Sabryna Cornish, Institute of Communications Research, University of Illinois at Urbana-Champaign, will address online political activism and its relation to offline realities in her paper "Moveon (http://www.moveon.org): A Case Study Of Online Advocacy."

 

Karen Gustafson, Radio-TV-Film Department, University of Texas at Austin, will present the findings of her content analysis and discuss the political efficacy of several web logs.

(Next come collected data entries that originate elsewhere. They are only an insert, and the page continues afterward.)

/-- A beat-queue entry: its operation, whether it started (a factorisation) or a core advance passed its slot (R166), the phase it was
issued in, whether its asynchronous failure has been reported, its place in the core's issue order (R164, R190). -/
structure MEnt where
  op    : MOp
  run   : Bool
  phase : Nat
  fail  : Bool
  seq   : Nat
deriving DecidableEq, Repr

/-- The running factorisation (R178, R186, R189): the replacement that MRES gave for the step to come, whether MRES resumed it in the
handler that runs, whether it stops at the next step boundary (R190), whether MQR's tau slot has been free (R181). -/
structure Fact where
  repl : Option Lane
  hres : Bool
  halt : Bool
  free : Bool
deriving DecidableEq, Repr

/-- The array of a core (R14, R164). -/
structure MArr where
  tiles : Vector Tile 2
  cur   : Plane
  back  : Plane
  perm  : Vector (BitVec 8) 128
  g     : Lane
  fs    : Word
  termc : Vector (BitVec 48) 8
  beatc : Word
  queue : List MEnt
  fact  : Option Fact
  hmode : BitVec 2
  hems  : Vector Hem 2
  hstat : Word
deriving DecidableEq, Repr

/-- An engine command's operation (R198): the X-slot opcode and FN, handles with physical first slots and effective offsets, operands read at issue, and
the format table entry in force at issue; `at1` and `at2` place its first slots in the count of slots that their sides have stepped past. -/
structure Cmd where
  op    : BitVec 8
  fn    : BitVec 4
  h     : BitVec 4
  slot  : Nat
  eff   : Nat
  h2    : BitVec 4
  slot2 : Nat
  eff2  : Nat
  a     : Word
  b     : Word
  c     : Word
  imm   : Nat
  fmt   : BitVec 8
  tag   : BitVec 4
  ft    : Word
  phase : Nat
  seq   : Nat
  pc    : Nat
  scyc  : Word
  ss    : Nat
  -- progress
  run   : Bool
  unit  : Nat
  moved : Nat
  fin   : Bool
  acc   : Mem
  got   : Nat
  at1   : Nat := 0
  at2   : Nat := 0
deriving DecidableEq, Repr

/-- A refetch descriptor of a phased ring's slot (R380), with the fields of the handle that place its slots. -/
structure Refetch where
  h    : BitVec 4
  geo  : Word
  slot : Nat
  cmd  : Cmd
  unit : Nat
deriving DecidableEq, Repr

/-- The engines of a core (R192): queue, classes, completion counts of R196, and a watch match that stops the copy engine (R413): whether
it has reached the core, the watchpoint, the bytes matched. -/
structure Engines where
  queue : List Cmd
  cls   : Vector (List Cmd) 9
  ntag  : Vector Nat 16
  watch : Option (Bool × BitVec 2 × BitVec 16)
deriving DecidableEq, Repr

/-- A phase store buffer entry: physical line, byte mask, bytes, virtual line (R118). -/
structure SbEnt where
  line : Nat
  mask : BitVec 64
  data : BitVec 512
  va   : Nat
  ilv  : Nat
deriving DecidableEq, Repr

/-- An update partial: physical word, fold, size in bytes, value, virtual address, and whether it was moved into the store buffer (R130). -/
structure Upd where
  word : Nat
  op   : BitVec 4
  n    : Nat
  val  : Nat
  va   : Nat
  ilv  : Nat
  inSb : Bool
deriving DecidableEq, Repr

/-- A checkpoint (R107). -/
structure Ckpt where
  pc    : Nat
  rtn   : Nat
  s     : Vector Word 64
  sp    : BitVec 64
  fl    : List Flight
  rings : Vector Ring 16
  loops : Loops
deriving DecidableEq, Repr

/-- The open phase (R107, R118, R130, R203, R381): its number, store buffer, update partials, enrolled cloaks, back-copy bytes landed,
checkpoint, attempts, irrevocability, whether it has met a cinch (bit 0) and a hem (bit 1) mismatch (R415). -/
structure Phase where
  num    : Nat
  sb     : List SbEnt
  upds   : List Upd
  enrol  : List Nat
  landed : List (Nat × Nat)
  races  : List Trap
  ckpt   : Ckpt
  att    : Nat
  irrev  : Bool
  fired  : BitVec 2
  refetch : List Refetch
  redo   : List Refetch
deriving DecidableEq, Repr

/-- What a handler saved (R372, R374): the trapping bundle, the task's routine, its in-flight results, the stack depth at
entry, and the task's bank of s56 .. s63. -/
structure HSave where
  pc    : Nat
  rtn   : Nat
  fl    : List Flight
  depth : Nat
  bank  : Vector Word 8
  bankp : BitVec 8
deriving DecidableEq, Repr

/-- The task on a core (R309, R313): sequencer, invocation, record, ordinal, ordinals left after this one, indices, whether parked
in place by a shootdown, frozen by a hard pre-emption, stopping at a PREEMPT with its live mask, ending at an EXIT, the superstep in which
it has arrived, the refresh groups that a task of a built-in kernel has been through (R325). -/
structure Task where
  osq   : Fin 16
  inv   : Nat
  wrec  : Nat
  ord   : Nat
  left  : Nat
  idx   : List Nat
  entry : Nat
  parked : Bool
  frozen : Bool
  stopping : Option (BitVec 16)
  exiting : Bool
  arrived : Option Nat
  ws : BitVec 16 := 0
deriving DecidableEq, Repr

/-- The debug block of a core (R401 to R411): DBG.CTL, DBG.STAT, the cause of the stop that the core resumed from with the pc, SCYC and mode of the bundle
B that has yet to issue (R406, R407), step mode, the interlock
trace with the run of stalled clocks in hand, the other registers by their offset, the tick of the stop, the ticks a standing request for
pre-emption spent stopped (R403), the sampling exponent in force (R409), the stop-window words that await resume by save-area offset, a stop that the
halter asked for and that the core's next bundle meets (R416), the tick of the last sample. -/
structure Dbg where
  ctl   : Word
  stat  : Word
  supp  : Option (BitVec 8 × Nat × Word × Bool)
  step  : Bool
  trace : Bool
  run   : Nat
  why   : BitVec 8 × BitVec 8
  shadow : Regs
  since  : Nat
  lost   : Nat
  sper   : Nat
  win    : List (Nat × Word)
  halt   : Bool
  last   : Nat := 0
deriving DecidableEq, Repr

/-- A line of memory as it stood before a write that comes after the reads of the engine commands numbered below `seq`: those that have yet to read it
read this (R347, R350, R353). -/
structure OldLine where
  seq  : Nat
  line : Nat
  img  : BitVec 512
deriving DecidableEq, Repr

/-- A tile core (R14, R28). `gon`: the first bundle of its routine has issued, so GCLK counts (R410). -/
structure Core where
  fr     : Front
  v      : Vector Lanes 64
  vp     : Vector (BitVec 64) 64
  m      : Vector Word 8
  rings  : Vector Ring 16
  e      : Vector (BitVec 128) 16
  eop    : List Nat
  k      : Vector Word 8
  loops  : Loops
  arr    : MArr
  mbox   : Vector Word 8
  gclk   : Word
  gon    : Bool := false
  ft     : Vector Word 16
  ftab   : Vector (List Byte) 4
  bins   : Vector (BitVec 32) 256
  binOut : BitVec 32
  scr    : Mem
  marks  : NSet
  wbuf   : Mem
  eng    : Engines
  ph     : Phase
  hs     : Option HSave
  held   : List Trap
  async  : List Trap
  sys    : Regs
  mode   : Word
  task   : Option Task
  idle   : Nat
  gens   : List (Nat × Nat × Nat)
  gran   : List (Nat × BitVec 16)
  sk     : List (Nat × Option (BitVec 512))
  l1     : List (Nat × List Nat)
  cinchN : Nat
  cinchC : BitVec 32
  dbg    : Dbg
  snap   : Regs
  tilectx : BitVec 16
  revoked : Bool
  issued : Nat
  lastInv : Nat × Nat
  wper   : Nat
  old    : List OldLine := []
deriving DecidableEq, Repr

/-- A saved task (R384 to R387): its core save area, whether it is a soft save with the state named live, and the core as saved. -/
structure Saved where
  area : Nat
  soft : Bool
  live : BitVec 16
  k    : Core
deriving DecidableEq, Repr

/-- A fault that strikes while its context is dumped: cause, core, timebase, and the slots of the contexts that it strikes (R392). -/
structure Strike where
  cause : BitVec 8
  core  : Option (BitVec 9)
  tb    : Word
  slots : List (BitVec 6) := []
deriving DecidableEq, Repr

/-- A shootdown that has been broadcast, with the clusters that have acknowledged it (R340). -/
structure Shoot where
  slot : BitVec 6
  va   : Nat
  len  : Nat
  acks : BitVec 40
deriving DecidableEq, Repr

/-- A tensor shape record as cached (R231). -/
structure TRec where
  base  : Nat
  fmt   : BitVec 8
  rank  : Nat
  scl   : Bool
  shd   : Bool
  ro    : Bool
  dim   : List Nat
  str   : List Int
  sbase : Nat
  mesh  : Nat
  axis  : Nat
  index : Nat
  count : Nat
deriving DecidableEq, Repr

/-- A bound handle: record address (none for a view), root handle, cache, owned allocation (R233, R236, R237). -/
structure THnd where
  addr : Option Nat
  root : Nat
  tr   : TRec
  own  : Option (Nat × Nat)
deriving DecidableEq, Repr

/-- A latch entry (R214): 0 idle, 1 armed, 2 latched. -/
structure Latch where
  st  : BitVec 2
  n   : Nat
  got : Nat
  cnt : Vector (BitVec 32) 256
  pre : Vector (BitVec 32) 256
  out : BitVec 32
deriving DecidableEq, Repr

/-- An operand of an invocation (R257, R295): handle, root, role (0 input, 1 output, 2 in place), captured record, published. -/
structure Opnd where
  hnd  : BitVec 8
  root : Nat
  role : BitVec 2
  tr   : TRec
  pub  : Bool
deriving DecidableEq, Repr

/-- An operator form as decoded (R256, R257, R295): the instruction, its VPC, opcode and OPX number, its T operands with their roles, the B bytes, the S
and U values, the latch entries it reads and writes. -/
structure OpForm where
  ins    : Instr
  vpc    : BitVec 48
  op     : BitVec 8
  opx    : BitVec 8
  ts     : List (BitVec 8 × BitVec 2)
  fld    : Word
  args   : List Word
  latchR : Option Nat
  latchW : Option Nat
deriving DecidableEq, Repr

/-- An open fused group (R280): KEEP, VPC of FUSE, members. -/
structure FGroup where
  keep : Bool
  vpc  : BitVec 48
  mem  : List OpForm
deriving DecidableEq, Repr

/-- An invocation in flight (R293, R294, R299, R300): the members of a fused group are its stages; `inter` holds the group's intermediate outputs with
0 undecided, 1 to be written, 2 dropped (R281); `conc` the invocations concurrent with it; `wsDone` the refresh groups of the weight store that its built-in
kernel has been through (R325). -/
structure Inv where
  num    : BitVec 16
  uid    : Nat
  stages : List OpForm
  keep   : Bool
  inter  : List (BitVec 8 × BitVec 2)
  opcode : BitVec 8
  opx    : BitVec 8
  vpc    : BitVec 48
  fld    : Word
  args   : List Word
  opnds  : List Opnd
  nout   : Nat
  ft     : Vector Word 16
  ftb    : BitVec 8
  mbox   : Vector Word 8
  sealed : Bool
  img    : Option (BitVec 16)
  area   : Nat
  regions : Vector (Option (Nat × Nat)) 16
  nrec   : Nat
  reps   : Nat
  sstep  : Nat
  opened : Bool
  ended  : Bool
  cancel : Bool
  aborted : Bool
  latchW : Option Nat
  latchR : Option Nat
  coll   : Option (BitVec 16 × Nat)
  conc   : List Nat
  wsDone : BitVec 16 := 0
deriving DecidableEq, Repr

/-- A loop-nest record in the walker (R302 to R305): its 128 bytes, constants, latched copy, hand-out progress, remainders put back, the tick from which
it waits for its next chunk (R310) and the tick at which it became ready (R312), deferred windows. -/
structure WRec where
  inv   : Nat
  ord   : Nat
  raw   : Mem
  consts : Mem
  latch : Option (List Nat × List Nat)
  total : Option Nat
  next  : Nat
  back  : List (Nat × Nat)
  out   : Nat
  ready : Option Nat
  first : Nat
  defer : Nat
  defWin : Nat
deriving DecidableEq, Repr

/-- The scoreboard and kernel-fault report held for delivery (R252, R253). -/
structure Report where
  cause : Cause
  kind  : Bool
  fvpc  : Word
  info  : Word
  tile  : Word
  hnd   : Option (BitVec 8)
  core  : Option (BitVec 9)
  num   : BitVec 16
  uid   : Option Nat
  tb    : Word
deriving DecidableEq, Repr

/-- The expansion routine that runs (R294). -/
structure Exp where
  fr   : Front
  uid  : Nat
  code : Nat
  handledPage : Bool
deriving DecidableEq, Repr

/-- A contribution on its way to a latch entry (R214): the core and issue number of the XHLAT, the entry, the bins and OUT. -/
structure Contrib where
  core  : Fin 320
  seq   : Nat
  entry : Fin 16
  bins  : List Nat
  out   : Nat
deriving DecidableEq, Repr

Her paper is entitled "Blogs and Political Activism in the US: A Qualitative Analysis."

 

Christine Ogan, School of Journalism, Indiana University, and Sarah Shields, Department of History, University of North Carolina at Chapel Hill, will address the specific nature of communication that is prompted by online expressions of opinion in their paper "Letters To Sarah: Analysis of Email Responses to an Online Editorial."

 

 

4:45-6:45

   Panel III: Networked Resistance

 

Amy Tai, Net project manager at nonprofit watchdog group Human Rights in China (http://www.hrichina.org), and executive director Sharon Hom, will address the Internet as a tool to enlarge civil society and to advance the protection of human rights in the context of the World Summit on Information Society.

 

Shyam Tekwani, School of Communication and Information, Nanyang Technological University, Singapore, explores the globalization of local resistance movements and the expansion of virtual diasporas and their online links in his paper "Diasporas, Networks and Netwars."

 

Justin McGuinness, The American University of Paris, Arab media and city planning scholar, will speak on the use of the web as a vehicle to promote traditionalist Islamic values.

 

L. Clare Bratten, Middle Tennessee State University, will present her case study of Jean-Marie Le Pen's use of the Internet, and more broadly address the emergence of the Internet into French culture and the contest between the state and marginalized political groups to define its role. Her paper is entitled "Online Zealotry: La France de la People Virtuelle."